Evaluation on Multimodal Instruction-based Image Editing. As shown in Tab. 2, we compare several competitive models that natively support multiple image inputs, such as DreamO ³¹, Omnigen2 ²⁸, and Qwen-Image-Edit-2509 ⁴. Although Kontext ³ and Qwen-Image-Edit ⁴ do not natively support multiple image inputs, we applied the method from Diffusers ³², which combines multiple images into one input. We also compared closed-source commercial models, such as Nano Banana ² and GPT-4o ¹. We tested editing examples with concrete objects and abstract attributions on DreamOmni2 benchmark. The models were evaluated for success rates by Gemini 2.5 ²⁹ and Doubao 1.6 ³⁰, and several professional engineers manually assessed the results. As shown in Tab. 2, our DreamOmni2 achieved the best performance in human evaluations. In VLM tests, DreamOmni2 significantly outperformed open-source models and achieved results close to those of commercial models. In fact, GPT-4o and Nano Banana often introduced unintended changes or inconsistencies in the edited attribution, which were not aligned with the reference images. These issues are difficult for VLMs to detect accurately. Additionally, GPT-4o caused the edited images to appear yellowed.

Qualitative results are shown in Fig. 4, where we present visualizations of editing cases involving various concrete objects and abstract attributes. It is clear that DreamOmni2 produces more accurate edits with better consistency. This further demonstrates the impressive performance of our approach in multimodal instruction-based editing.

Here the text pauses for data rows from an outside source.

-- ==== Sys2Proof/Certificates/Slice0/Obligations.lean ====
section
/-! DEFINITION. The statements for the provers, from the spec's numbered rules. `Exact` names the spec's pseudocode over ℚ
(Sys2Proof/Exact.lean). -/

open Sys2Proof Sys2Proof.Machine

/-- R42: State.reset has CTRL.OP = NONE, RRDY and all four flags 0 and RDATA = 0; CTRL and STATUS read as zero, and so
does the write-only port WDATA, which has no content. -/
def Obligations.ResetStateReadsZero : Prop :=
  State.reset.op = 0b00#2 ∧ State.reset.rrdy = false ∧ State.reset.nv = false ∧ State.reset.rng = false ∧
  State.reset.ill = false ∧ State.reset.unr = false ∧ State.reset.rdata = 0x0000000000000000#64 ∧
  State.reset.ctrlWord = 0x0000000000000000#64 ∧ State.reset.statusWord = 0x0000000000000000#64 ∧
  State.reset.regWord .wdata = 0x0000000000000000#64

/-- 70_reset_and_hazards.md R160: From every state and for every access a, admitted or not, a reset step and a reset that
comes instead of completing a both leave CTRL.OP, RDATA, RRDY and the four flags zero: the access has no effect on the
unit. A read in progress returns at most one value, which is not stated. That this holds of every access, one that is
not admitted or lies outside the window included, is the model's choice (log entry 9): R160 does not ask which
accesses are meant. The fault record, the model's own, is left out. -/
def Obligations.ResetWinsOverAnAccess : Prop :=
  ∀ (s : State) (a : Access) (rest : List HostStep) (h : HostStep), (h = .reset ∨ h = .resetDuring a) →
    ∃ t, step { s with pending := h :: rest } = .next t ∧
      t = { s with op := 0b00#2, rrdy := false, nv := false, rng := false, ill := false, unr := false,
                   rdata := 0x0000000000000000#64, pending := rest, hostIndex := t.hostIndex,
                   responses := t.responses, faultRecorded := t.faultRecorded } ∧
      (t.responses = s.responses ∨ ∃ v, t.responses = { master := a.master, value := v } :: s.responses)

/-- R162: From the unit state a reset leaves (whatever the host side holds), a write of any v to WDATA leads to a next
state with ILL set and RDATA still zero, and a read of RDATA leads to a next state with UNR set, having returned zero. -/
def Obligations.SkippedConfigureIsCaughtAfterReset : Prop :=
  ∀ (s : State) (m : Nat) (v : Word) (rest : List HostStep),
    (∃ t, step { s.unitReset with pending := .access (regWrite m .wdata v) :: rest } = .next t ∧
      t.ill = true ∧ t.rdata = 0x0000000000000000#64) ∧
    (∃ t, step { s.unitReset with pending := .access (regRead m .rdata) :: rest } = .next t ∧
      t.unr = true ∧ t.responses = { master := m, value := 0x0000000000000000#64 } :: s.responses)

/-- 42_control.md R123, 30_encoding.md R60, R64, 20_memory.md R49: If the little-endian bytes of the word CTRL holds,
followed by those of v, decode to the command i, then a step whose next host step is a write of v to WDATA is exec of
i on the state with that host step taken off the list and the index one up. The byte form of a command is the model's
(log entry 3). -/
def Obligations.StepRunsTheDecodedCommand : Prop :=
  ∀ (s : State) (m : Nat) (v : Word) (rest : List HostStep) (i : Instr) (tail : List Byte),
    Sys2Proof.decode (leBytes 8 s.ctrlWord.toNat ++ leBytes 8 v.toNat ++ tail) = .ok (i, tail) →
    step { s with pending := .access (regWrite m .wdata v) :: rest } =
      exec i { s with pending := rest, hostIndex := s.hostIndex + 1 }

/-- 30_encoding.md R60, R61, 42_control.md R123: If decodeTableWord reads the command i from the bits w, then the next
step of s.withFetchWord nbits w is exec of i, on the state whose CTRL.OP is the op value of i, with the host list as
it was and the index one up. How a program comes to run is the model's (log entry 4). -/
def Obligations.PlacedCommandRunsNext : Prop :=
  ∀ (s : State) (nbits w : Nat) (i : Instr), decodeTableWord nbits w = some i →
    step (s.withFetchWord nbits w) = exec i { s with op := i.op, hostIndex := s.hostIndex + 1 }

/-- 00_scope.md R8, 10_state.md R31: A step from a state whose host list is empty answers that same state. That the model
takes a step at all there is the model's choice (log entry 4); that the unit changes only by accesses and resets is
the spec's (R8: the unit reacts to each access within that access). -/
def Obligations.NothingPendingNothingHappens : Prop :=
  ∀ s : State, step { s with pending := [] } = .next { s with pending := [] }

/-- R121: From every state, a write of v to CTRL leads to the state in which CTRL.OP is v[1:0]; RDATA, RRDY, all flags and
the fault record are unchanged, whatever is pending and whatever bits 63:2 of v are; only the host list and its index
move on. -/
def Obligations.WriteCtrlConfigures : Prop :=
  ∀ (s : State) (m : Nat) (v : Word) (rest : List HostStep),
    step { s with pending := .access (regWrite m .ctrl v) :: rest } =
      .next { s with op := v.extractLsb' 0 2, pending := rest, hostIndex := s.hostIndex + 1 }

/-- R122: From every state, a read of CTRL returns to the master that issued it a word whose value is that of CTRL.OP, at
most 3, and changes nothing of the unit. -/
def Obligations.ReadCtrlReturnsOp : Prop :=
  ∀ (s : State) (m : Nat) (rest : List HostStep),
    ∃ w : Word, step { s with pending := .access (regRead m .ctrl) :: rest } =
        .next { s with pending := rest, hostIndex := s.hostIndex + 1,
                       responses := { master := m, value := w } :: s.responses } ∧
      w.toNat = s.op.toNat ∧ w.toNat ≤ 3

/-- R123: From every state with CTRL.OP = 00, 01, 10, 11, a write of v to WDATA leads to the next state in which (00) ILL
is set; (01) RDATA is the sign-extended sample of the exact-rational encode(v), RRDY is 1 and exactly its flags are
raised; (10) RDATA is decode(v[31:0]) and RRDY is 1; (11) RDATA is the word of normalize(v), RRDY is 1 and exactly its
flags are raised. CTRL.OP and everything else of the unit are unchanged, also where RRDY was already 1. The fault
record, the model's own, is left out. -/
def Obligations.WriteWdataPerformsTheSelectedOperation : Prop :=
  ∀ (s : State) (m : Nat) (v : Word) (rest : List HostStep),
    (∃ t, step { s with op := 0b00#2, pending := .access (regWrite m .wdata v) :: rest } = .next t ∧
      t = { s with op := 0b00#2, ill := true, faultRecorded := t.faultRecorded,
                   pending := rest, hostIndex := s.hostIndex + 1 }) ∧
    (∃ t, step { s with op := 0b01#2, pending := .access (regWrite m .wdata v) :: rest } = .next t ∧
      t = { s with op := 0b01#2, rdata := (Exact.encode v).1.signExtend 64, rrdy := true,
                   nv := s.nv || decide (Flag.nv ∈ (Exact.encode v).2),
                   rng := s.rng || decide (Flag.rng ∈ (Exact.encode v).2), faultRecorded := t.faultRecorded,
                   pending := rest, hostIndex := s.hostIndex + 1 }) ∧
    (∃ t, step { s with op := 0b10#2, pending := .access (regWrite m .wdata v) :: rest } = .next t ∧
      t = { s with op := 0b10#2, rdata := Exact.decode (v.extractLsb' 0 32), rrdy := true,
                   faultRecorded := t.faultRecorded, pending := rest, hostIndex := s.hostIndex + 1 }) ∧
    (∃ t, step { s with op := 0b11#2, pending := .access (regWrite m .wdata v) :: rest } = .next t ∧
      t = { s with op := 0b11#2, rdata := (Exact.normalize v).1, rrdy := true,
                   nv := s.nv || decide (Flag.nv ∈ (Exact.normalize v).2), faultRecorded := t.faultRecorded,
                   pending := rest, hostIndex := s.hostIndex + 1 })

/-- R124: From every state, a read of RDATA returns the word RDATA holds to the master that issued it; RDATA is unchanged,
RRDY becomes 0, UNR is raised exactly if RRDY was 0, and nothing else of the unit changes. So a second read returns
the same word and raises UNR. The fault record, the model's own, is left out. -/
def Obligations.ReadRdataReturnsTheResult : Prop :=
  ∀ (s : State) (m : Nat) (rest : List HostStep),
    ∃ t, step { s with pending := .access (regRead m .rdata) :: rest } = .next t ∧
      t = { s with rrdy := false, unr := s.unr || !s.rrdy, faultRecorded := t.faultRecorded, pending := rest,
                   hostIndex := s.hostIndex + 1, responses := { master := m, value := s.rdata } :: s.responses }

/-- R125: From every state, a read of STATUS returns to the master that issued it a word with RRDY in bit 0, NV in bit 1,
RNG in bit 2, ILL in bit 3, UNR in bit 4 and every higher bit zero, and changes nothing of the unit. -/
def Obligations.ReadStatusReturnsTheFlags : Prop :=
  ∀ (s : State) (m : Nat) (rest : List HostStep),
    ∃ w : Word, step { s with pending := .access (regRead m .status) :: rest } =
        .next { s with pending := rest, hostIndex := s.hostIndex + 1,
                       responses := { master := m, value := w } :: s.responses } ∧
      w.getLsbD 0 = s.rrdy ∧ w.getLsbD 1 = s.nv ∧ w.getLsbD 2 = s.rng ∧ w.getLsbD 3 = s.ill ∧
      w.getLsbD 4 = s.unr ∧ ∀ i, 5 ≤ i → w.getLsbD i = false

/-- R126: From every state, a write of v to STATUS clears NV, RNG, ILL, UNR where bit 1, 2, 3, 4 of v is 1 and leaves each
as it is where the bit is 0; RRDY, RDATA, CTRL and everything else of the unit are unchanged, whatever bits 0 and 63:5
of v are. -/
def Obligations.WriteStatusClearsOnes : Prop :=
  ∀ (s : State) (m : Nat) (v : Word) (rest : List HostStep),
    step { s with pending := .access (regWrite m .status v) :: rest } =
      .next { s with nv := if v.getLsbD 1 then false else s.nv, rng := if v.getLsbD 2 then false else s.rng,
                     ill := if v.getLsbD 3 then false else s.ill, unr := if v.getLsbD 4 then false else s.unr,
                     pending := rest, hostIndex := s.hostIndex + 1 }

/-- R127: From every state, a read of WDATA returns zero to the master that issued it and changes nothing of the unit. -/
def Obligations.ReadWdataReturnsZero : Prop :=
  ∀ (s : State) (m : Nat) (rest : List HostStep),
    step { s with pending := .access (regRead m .wdata) :: rest } =
      .next { s with pending := rest, hostIndex := s.hostIndex + 1,
                     responses := { master := m, value := 0x0000000000000000#64 } :: s.responses }

/-- R128: From every state, a write of any v to RDATA changes nothing of the unit and raises no flag. -/
def Obligations.WriteRdataIsIgnored : Prop :=
  ∀ (s : State) (m : Nat) (v : Word) (rest : List HostStep),
    step { s with pending := .access (regWrite m .rdata v) :: rest } =
      .next { s with pending := rest, hostIndex := s.hostIndex + 1 }

/-- R47: For every state and access a next in order: if a touches a byte of the window and is not a single 8-byte read or
write at offset 0x00, 0x08, 0x10 or 0x18, the step refuses it by name (it is not split, merged or completed); if it is
one, the step answers a next state. -/
def Obligations.NotAdmittedAccessIsRefused : Prop :=
  ∀ (s : State) (a : Access) (rest : List HostStep), TouchesWindow a →
    (¬ (a.form = .single ∧ a.bytes = 8 ∧ (a.offset = 0x00 ∨ a.offset = 0x08 ∨ a.offset = 0x10 ∨ a.offset = 0x18)) →
      ∃ why, step { s with pending := .access a :: rest } = .refused (.notAdmitted why)) ∧
    (a.form = .single ∧ a.bytes = 8 ∧ (a.offset = 0x00 ∨ a.offset = 0x08 ∨ a.offset = 0x10 ∨ a.offset = 0x18) →
      ∃ t, step { s with pending := .access a :: rest } = .next t)

/-- 20_memory.md R46, R47, R50, 60_exceptions.md R140, R146: Whenever a step does not answer a next state, it is a refusal
by the name notAdmitted, and the host step it stopped at is an access that touches the window and is not well formed:
no operand, no flag, no reset and no admitted access ever stops the machine. That it goes on with an empty host list
is the model's choice (log entry 4), after an access outside the window DEDUCED (R46, log entry 7), after a reset
during an access that is not admitted the model's choice (log entry 9). -/
def Obligations.StepStopsOnlyAtNotAdmittedAccess : Prop :=
  ∀ s : State, (∃ t, step s = .next t) ∨
    ∃ a rest why, s.pending = .access a :: rest ∧ TouchesWindow a ∧ a.wellFormed = false ∧
      step s = .refused (.notAdmitted why)

/-- 20_memory.md R46, 20_memory.md R45: If the next access touches none of the 32 bytes of the window, the step only takes
it off the host list. R46 says only that it is no access to QANC: that the machine goes on unchanged and returns
nothing is DEDUCED (log entry 7). -/
def Obligations.AccessOutsideTheWindowLeavesTheUnit : Prop :=
  ∀ (s : State) (a : Access) (rest : List HostStep), ¬ TouchesWindow a →
    step { s with pending := .access a :: rest } =
      .next { s with pending := rest, hostIndex := s.hostIndex + 1 }

/-- 20_memory.md R45, 00_scope.md R22: For every master m, the 8-byte bus read MemRead(BASE + off) and write MemWrite(BASE
+ off, v) are RegRead and RegWrite of CTRL, STATUS, WDATA, RDATA for off = 0x00, 0x08, 0x10, 0x18; the address of each
such access is BASE + off; BASE is a multiple of 32. -/
def Obligations.BusAddressReachesRegister : Prop :=
  Config.base % 32 = 0 ∧
  ∀ (m : Nat) (r : Reg) (off : Nat),
    (r, off) ∈ [(Reg.ctrl, 0x00), (Reg.status, 0x08), (Reg.wdata, 0x10), (Reg.rdata, 0x18)] →
    memRead m (Config.base + off) 8 = regRead m r ∧
    (∀ v, memWrite m (Config.base + off) 8 v = regWrite m r v) ∧
    busAddress (regRead m r) = (Config.base : Int) + off

/-- R49: In every state, the byte at offset off + k of the window, k = 0 to 7, is bits 8k+7:8k of the register at off,
where CTRL reads zext(OP), WDATA reads zero and STATUS and RDATA read as their words; there is no byte beyond the 32.
An access of fewer than 8 bytes that touches the window is refused, so no admitted access observes the order. -/
def Obligations.WindowBytesAreLittleEndian : Prop :=
  (∀ (s : State) (r : Reg) (off k : Nat),
    (r, off) ∈ [(Reg.ctrl, 0x00), (Reg.status, 0x08), (Reg.wdata, 0x10), (Reg.rdata, 0x18)] → k < 8 →
    ∃ b : Byte, s.windowByte (off + k) = some b ∧ ∀ i, i < 8 → b.getLsbD i = (s.regWord r).getLsbD (8 * k + i)) ∧
  (∀ (s : State) (k : Nat), 32 ≤ k → s.windowByte k = none) ∧
  (∀ (s : State) (a : Access) (rest : List HostStep), TouchesWindow a → a.bytes < 8 →
    ∃ why, step { s with pending := .access a :: rest } = .refused (.notAdmitted why))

Evaluation on Multimodal Instruction-based Image Generation. As shown in Tab. 3, our method outperforms the commercial model Nano Banana in both human evaluations and assessments by Doubao 1.6 and Gemini 2.5, achieving results comparable to GPT-4o. Compared to open-source models like DreamO, Omnigen2, and Qwen-Edit-2509, which focus primarily on generating images with multiple concrete objects, DreamOmni2 still significantly outperforms them in both generation accuracy and object consistency, even within their specialized domains. This further underscores the effectiveness of DreamOmni2 in multimodal instruction-based generation.

Quantitative results, as shown in Fig. 5, indicate that open-source models struggle with generating abstract attributes. Even in generating concrete objects, which these models are specifically optimized for, DreamOmni2 outperforms them in both instruction adherence and object consistency. Furthermore, DreamOmni2 even outperforms the commercial model Nano Banana.

Refer to caption

Figure 5: Visual comparison of multimodal instruction-based generation. Our DreamOmni2 significantly outperforms current open-source models and achieves generation results comparable to closed-source commercial models (GPT-4 and Nano Banana).

Table 3: Quantitative comparison of multimodal instruction-based generation. We use Gemini ²⁹ and Doubao ³⁰ to evaluate the success editing ratio on concrete objects and abstract attributions, respectively. In addition, “Human” refers to professional engineers assessing the editing success rates of all models.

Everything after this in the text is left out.